Victor Quinones was on his third trip with Warriors and Quiet Waters.

Like Seibert, Quinones had been gravely wounded in Iraq. His humvee was hit with an anti-tank mine. His back was broken and he spent the following two years in a hospital.

When he first got back from Iraq and finally out of the hospital, he was a changed man. He described a bubble that he kept around himself that included his closest friends and fellow sailors. It made life difficult, especially for his wife, who was ready to leave him.

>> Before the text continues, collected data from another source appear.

/-- R112, R115, R120: a countdown that runs out. The command always completes (its own row, log 17). On a CLOSING latch: FEEDER_MISSED
with its detail, the feeder back at its take position, the latch open, the action settled OTHERWISE, and then the abort; on an OPENING
latch FEEDER_STUCK and the feeder FAULTED. In a pass under the law of R102 the abort then resolves every other outstanding latch and
leaves every other feeder as it is. A latch in another state has no such countdown (log 27). -/
def Obligations.CountdownExpiryFaults : Prop :=
  (∀ (i : Fin 4) (s : State),
    (∀ f pos, (s.latch i).state = .closing f pos → exec (.takeCountdownExpiry i) s = .next
      (((((s.noteRaise (.feederMissed f i .take)).putFeeder f (.parked (s.feeder f).rail pos)).putLatch i
        (Latch.mk .opened 0)).settle i .otherwise).abortPass .feederMissed))
    ∧ (∀ f, (s.latch i).state = .opening f → exec (.releaseCountdownExpiry i) s = .next
      (((((s.noteRaise (.feederStuck f i (s.feeder f).releasePoint)).putFeeder f (.faulted (s.feeder f).rail)).putLatch i
        (Latch.mk .opened 0)).settle i .otherwise).abortPass .feederStuck))
    ∧ ((∀ f pos, (s.latch i).state ≠ .closing f pos) → exec (.takeCountdownExpiry i) s = .next s)
    ∧ ((∀ f, (s.latch i).state ≠ .opening f) → exec (.releaseCountdownExpiry i) s = .next s))
  ∧ (∀ (i : Fin 4) (c : Instr) (d : Detail) (reason : AbortReason) (f : Nat) (v : Feeder) (p : Pass) (h : PassRecord)
      (rest : List PassRecord) (s : State), s.LatchLaw → s.engine.pass = some p → s.queue.records = h :: rest →
      (∃ pos, (s.latch i).state = .closing f pos ∧ c = .takeCountdownExpiry i ∧ d = .feederMissed f i .take
          ∧ reason = .feederMissed ∧ v = .parked (s.feeder f).rail pos)
        ∨ (∃ rail x, (s.latch i).state = .opening f ∧ s.feeder f = .releasing rail i x ∧ c = .releaseCountdownExpiry i
          ∧ d = .feederStuck f i x ∧ reason = .feederStuck ∧ v = .faulted rail) →
      ∃ t, exec c s = .next t
        ∧ t.feeder f = v ∧ t.latch i = Latch.mk .opened 0 ∧ t.engine.pass = none ∧ t.queue.records = [] ∧ t.queue.plan = .held
        ∧ (∀ j, t.bank j = BankPair.mk .miss .miss) ∧ t.queue.proj = t.feeders.project
        ∧ (∀ j < 4, j ≠ i.val → (∀ g pos, (s.latch j).state = .closing g pos →
              t.latch j = Latch.mk .opened 0 ∧ t.feeder g = .parked (s.feeder g).rail pos)
            ∧ (∀ g, (s.latch j).state = .opening g → t.latch j = Latch.mk .opened 0 ∧ t.feeder g = .faulted (s.feeder g).rail)
            ∧ ((s.latch j).state.outstanding = false → t.latch j = s.latch j))
        ∧ (∀ g, (∀ rail j, s.feeder g ≠ .taking rail j) → (∀ rail j x, s.feeder g ≠ .releasing rail j x) → t.feeder g = s.feeder g)
        ∧ t.monitor.record d.cond = CondRecord.mk ((s.monitor.record d.cond).latched.or (some d)) true
        ∧ (s.room 3 → t.monitor.events = s.monitor.events
            ++ (if (s.monitor.record d.cond).latched = none then [s.entry (.condition d)] else [])
            ++ [s.entry (.passAborted h.tag reason p.furthestPair), s.entry (.queueFlushed (rest.length + 1) .abort)]))

/-- R107 to R109, R113: the next action of a system is carried out where the latch point stands on its path position: a take
with the sense low and a release of the held feeder drive the latch; a take with the sense high ends the pass; a release of a
feeder the latch does not hold is passed over. A take that finds its latch not OPEN, which no run reaches, waits (log 26). R107,
R112, R115, R116: within a step the countdown of every outstanding latch falls by one, in rising system number, and one that
reaches 0 is judged at once; the abort is taken after all of them, with the first reason, and ends the step for the feeder unit;
else the actions of the systems are reached. R59, R82: the next action of a system is the first NOT_REACHED one of its entry in
the head record; an action that is driven becomes PENDING, one that is settled takes its mark, and no other mark changes. R136:
the travel marks of the heads whose feeders are then carried. -/
def Obligations.FeederActionsAreReached : Prop :=
  ((∀ (x : Int) (i n : Nat) (s : State),
    (∀ f rail pos, s.nextAction i = some (.take f) → s.feeder f = .parked rail pos → s.latchPoint i x ≠ pos →
      State.reach x i (n + 1) s = s)
    ∧ (∀ f rail pos, s.nextAction i = some (.take f) → s.feeder f = .parked rail pos → s.latchPoint i x = pos →
        (s.latch i).state ≠ .opened → State.reach x i (n + 1) s = s)
    ∧ (∀ f rail pos, s.nextAction i = some (.take f) → s.feeder f = .parked rail pos → s.latchPoint i x = pos →
        (s.latch i).state = .opened → s.sense i = false →
        State.reach x i (n + 1) s
          = ((s.putLatch i (Latch.mk (.closing f pos) s.confirmNeedles)).putFeeder f (.taking rail i)).remark i .notReached .pending)
    ∧ (∀ f rail pos, s.nextAction i = some (.take f) → s.feeder f = .parked rail pos → s.latchPoint i x = pos →
        (s.latch i).state = .opened → s.sense i = true →
        State.reach x i (n + 1) s
          = ((s.noteRaise (.feederMissed f i .senseHigh)).remark i .notReached .otherwise).abortPass .feederMissed)
    ∧ (∀ f y, s.nextAction i = some (.release f y) → s.latchPoint i x ≠ y → State.reach x i (n + 1) s = s)
    ∧ (∀ f y, s.nextAction i = some (.release f y) → s.latchPoint i x = y → (s.latch i).state = .closed f →
        State.reach x i (n + 1) s
          = ((s.putLatch i (Latch.mk (.opening f) s.confirmNeedles)).putFeeder f (.releasing (s.feeder f).rail i y)).remark i
              .notReached .pending)
    ∧ (∀ f y, s.nextAction i = some (.release f y) → s.latchPoint i x = y → (s.latch i).state ≠ .closed f →
        State.reach x i (n + 1) s = State.reach x i n (s.remark i .notReached .otherwise))
    ∧ (s.nextAction i = none → State.reach x i (n + 1) s = s))
  ∧ (∀ (i : Nat) (reason : Option AbortReason) (s : State),
      ((s.latch i).state.outstanding = false → State.countdownStep (s, reason) i = (s, reason))
      ∧ ((s.latch i).state.outstanding = true → 1 < (s.latch i).countdown →
          State.countdownStep (s, reason) i = (s.putLatch i { s.latch i with countdown := (s.latch i).countdown - 1 }, reason))
      ∧ (∀ f pos, (s.latch i).state = .closing f pos → (s.latch i).countdown ≤ 1 → State.countdownStep (s, reason) i
          = ((((s.noteRaise (.feederMissed f i .take)).putFeeder f (.parked (s.feeder f).rail pos)).putLatch i
              (Latch.mk .opened 0)).settle i .otherwise, some (reason.getD .feederMissed)))
      ∧ (∀ f, (s.latch i).state = .opening f → (s.latch i).countdown ≤ 1 → State.countdownStep (s, reason) i
          = ((((s.noteRaise (.feederStuck f i (s.feeder f).releasePoint)).putFeeder f (.faulted (s.feeder f).rail)).putLatch i
              (Latch.mk .opened 0)).settle i .otherwise, some (reason.getD .feederStuck))))
  ∧ (∀ (x : Int) (s : State),
      let judged := (List.range s.systems).foldl State.countdownStep (s, none)
      (judged.2 = none → s.countdowns = judged.1) ∧ (∀ reason, judged.2 = some reason → s.countdowns = judged.1.abortPass reason)
      ∧ (s.countdowns.engine.pass = none → s.feederStep x = s.countdowns)
      ∧ (s.countdowns.engine.pass ≠ none → s.feederStep x = (List.range s.systems).foldl
          (fun t i => if t.engine.pass.isSome then State.reach x i 2 t else t) s.countdowns)
      ∧ (s.systems ≤ 4 → (∀ i < s.systems, (s.latch i).state.outstanding = true → 1 < (s.latch i).countdown) →
          s.countdowns = { s with feeders := { s.feeders with latches := s.countdowns.feeders.latches } }
          ∧ (∀ i < s.systems, (s.latch i).state.outstanding = true →
              s.countdowns.latch i = { s.latch i with countdown := (s.latch i).countdown - 1 })
          ∧ ∀ i, s.systems ≤ i ∨ (s.latch i).state.outstanding = false → s.countdowns.latch i = s.latch i))
  ∧ (∀ s : State, s.markTravel = { s with yarn := { s.yarn with heads := s.markTravel.yarn.heads } }
      ∧ ∀ f < 16, s.markTravel.head f = if (s.feeder f).carried then { s.head f with travel := true } else s.head f))
  ∧ (∀ (i : Nat) (x : Int) (s : State), s.latchPoint i x = x + s.offset i)
  ∧ (∀ (i : Nat) (old new : Mark) (s : State), s.settle i new = s.remark i .pending new
      ∧ (s.queue.records = [] → s.remark i old new = s)
      ∧ ∀ h rest, s.queue.records = h :: rest → ∃ es,
        s.remark i old new = { s with queue := { s.queue with records := { h with entries := es } :: rest } }
        ∧ entriesRemarked (fun j => j = i) old new h.entries es)
  ∧ ∀ (i : Nat) (s : State), (s.queue.records = [] → s.nextAction i = none)
    ∧ ∀ h rest, s.queue.records = h :: rest →
      ((∀ e ∈ h.entries, e.system ≠ i) → s.nextAction i = none)
      ∧ ∀ d e l, h.entries = d ++ e :: l → e.system = i → (∀ c ∈ d, c.system ≠ i) →
        ((∀ a ∈ e.actions, a.mark ≠ .notReached) → s.nextAction i = none)
        ∧ ∀ before a after, e.actions = before ++ a :: after → (∀ b ∈ before, b.mark ≠ .notReached) → a.mark = .notReached →
          s.nextAction i = some a.act

/-- R102: every command keeps the law of the latches (a COUNT_TRANSITION in a pass too, where no more than four systems are fitted,
R184), and so do the drives of a take on an OPEN latch with the sense low and of a release of the held feeder. R91, R106, R122: with
that law every step keeps it that a latch is CLOSING or OPENING in a pass alone. R103: with no pass every command keeps the law that
no two PARKED feeders of one rail share a position, and an admission keeps both halves of the law of the rails in the table as the
queue plans it (that two systems can carry two feeders of one rail at once within a pass is log 30). R58, R123: the projection equals
the feeder table whenever the queue is empty, through every command but one that completes a pass, whose record admission judged. -/
def Obligations.LatchLawIsKept : Prop :=
  (∀ (c : Instr) (s t : State), s.LatchLaw → (s.engine.pass = none ∨ s.systems ≤ 4 ∨ ∀ l, c ≠ .countTransition l) →
    exec c s = .next t → t.LatchLaw)
  ∧ (∀ (i f rail : Nat) (pos : Int) (s : State), s.LatchLaw → i < 4 → f < 16 → (s.latch i).state = .opened →
      s.feeder f = .parked rail pos → (s.driveTake i f rail pos).LatchLaw)
  ∧ (∀ (i f : Nat) (x : Int) (s : State), s.LatchLaw → i < 4 → (s.latch i).state = .closed f → (s.driveRelease i f x).LatchLaw)
  ∧ (∀ s t : State, s.FeederLaw → step s = .next t → t.FeederLaw)
  ∧ (∀ (c : Instr) (s t : State), s.FeederLaw → s.engine.pass = none → s.parkedLaw → exec c s = .next t → t.parkedLaw)
  ∧ (∀ (r : PassRecord) (s : State), s.systems ≤ 4 → (∀ i, s.systems ≤ i → s.queue.proj.holder i = none) →
      s.queue.proj.holderLaw → s.queue.proj.RailLaw → (∀ e ∈ r.entries, ∀ a ∈ e.actions, a.mark = .notReached) →
      s.admission r = none → (s.queue.proj.advanceRecord r).RailLaw ∧ (s.queue.proj.advanceRecord r).holderLaw)
  ∧ (∀ (c : Instr) (s t : State), s.FeederLaw → s.PlanLaw → (s.queue.records = [] → s.queue.proj = s.feeders.project) →
      exec c s = .next t → t.queue.records = [] → t.engine.passCounter = s.engine.passCounter →
      t.queue.proj = t.feeders.project)

/-! ### The yarn monitor -/

/-- R126, R129, R130, R131: the sweep timer restarts at its expiry and starts a sweep where none is in progress: the pending
write first, then the carried feeders; what is left of the bus gap goes on running before the first transaction, with no other
gap (log 23). POLL_START begins the first poll whose feeder is still carried and takes its travel mark, or ends the sweep; with
no sweep in progress there is no poll to begin, and the model lets the command change nothing (log 27). -/
def Obligations.SweepRunsOverCarriedFeeders : Prop :=
  ∀ s : State,
    let started := fun w : Option Sweep => s.setYarn { s.yarn with sweepTimer := s.sweepInterval, sweep := w }
    (∀ f, f ∈ s.carriedFeeders ↔ f < 16 ∧ (s.feeder f).carried = true)
    ∧ (s.yarn.sweep ≠ none → exec .sweepTimerExpiry s = .next (started s.yarn.sweep))
    ∧ (s.yarn.sweep = none → s.yarn.pendingWrite ≠ none →
        exec .sweepTimerExpiry s = .next (started (some (Sweep.mk (some .write) s.carriedFeeders))))
    ∧ (s.yarn.sweep = none → s.yarn.pendingWrite = none → s.carriedFeeders ≠ [] →
        exec .sweepTimerExpiry s = .next (started (some (Sweep.mk none s.carriedFeeders))))
    ∧ (s.yarn.sweep = none → s.yarn.pendingWrite = none → s.carriedFeeders = [] →
        exec .sweepTimerExpiry s = .next (started none))
    ∧ (∀ skipped f later, s.yarn.sweep = some (Sweep.mk none (skipped ++ f :: later)) →
        (∀ g ∈ skipped, (s.feeder g).carried = false) → (s.feeder f).carried = true →
        exec .pollStart s = .next { s with yarn := { s.yarn with
          heads := s.yarn.heads.setIfInBounds f { s.head f with travel := false }
          gap := 0
          sweep := some (Sweep.mk (some (.poll f (s.head f).travel false)) later) } })
    ∧ (∀ rest, s.yarn.sweep = some (Sweep.mk none rest) → (∀ g ∈ rest, (s.feeder g).carried = false) →
        exec .pollStart s = .next { s with yarn := { s.yarn with sweep := none } })
    ∧ (s.yarn.sweep = none → exec .pollStart s = .next s)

Then a friend of his went on a Warriors and Quiet Waters trip in Bozeman. He came back changed and convinced Quinones to try it.

He did and the change was sudden.

“It changed me from a war-torn veteran to being back on line to being a family man,” he said.

Quinones described himself as an outdoorsman. He grew up in rural California and has always been passionate about the outdoors. That was part of the reason he wanted to be an infantryman.

One of the first things you learn to depend on when you’re on the battlefield is nature, he said. The birds or the animals can tell you when something isn’t right. If you know how to listen to them, they’ll tell you when an enemy is close. They’ll tell you when to put your guard up.

And in that relationship with nature is the key for how things changed for Quinones on his first trip with Warriors and Quiet Waters.

He finally felt safe, for the first time in a long time. He could hear the birds sing and they never stopped.

“If peace had a place it would be Montana,” Quinones said.

The weekend went well, Moseley said. The fishing was really good and all the guides and staff at the lodge were really moved by their time with the veterans.

In turn the veterans were deeply moved by the effort put forth by Moseley and Sampson to accommodate them.

“These guys are true American Patriots,” Quinones said. “John and Paul are the real deal. They don’t expect anything from you. You can actually let your guard down.”

From now on Memorial Day at Ruby Springs Lodge is going to be set aside for veterans from Warrior and Quiet Waters, Moseley said.

This year the lodge underwrote the entire weekend. Going forward Moseley and Sampson are going to work with their client base to help underwrite part of the expense every year, he said.

“We’re going to have donors underwrite warriors for the other half so we can make it sustainable,” Moseley said.

And while he’s grateful that the men had a good time at Ruby Springs, he is grateful for what each of them gave.

“First and foremost it puts everything in a little clearer perspective on what we deal with on a daily basis. You can get moving too fast and you can not appreciate the right things in life,” Moseley said. “These guys are coming back from being at the tip of the spear and seeing things we can only imagine in our worst dreams.”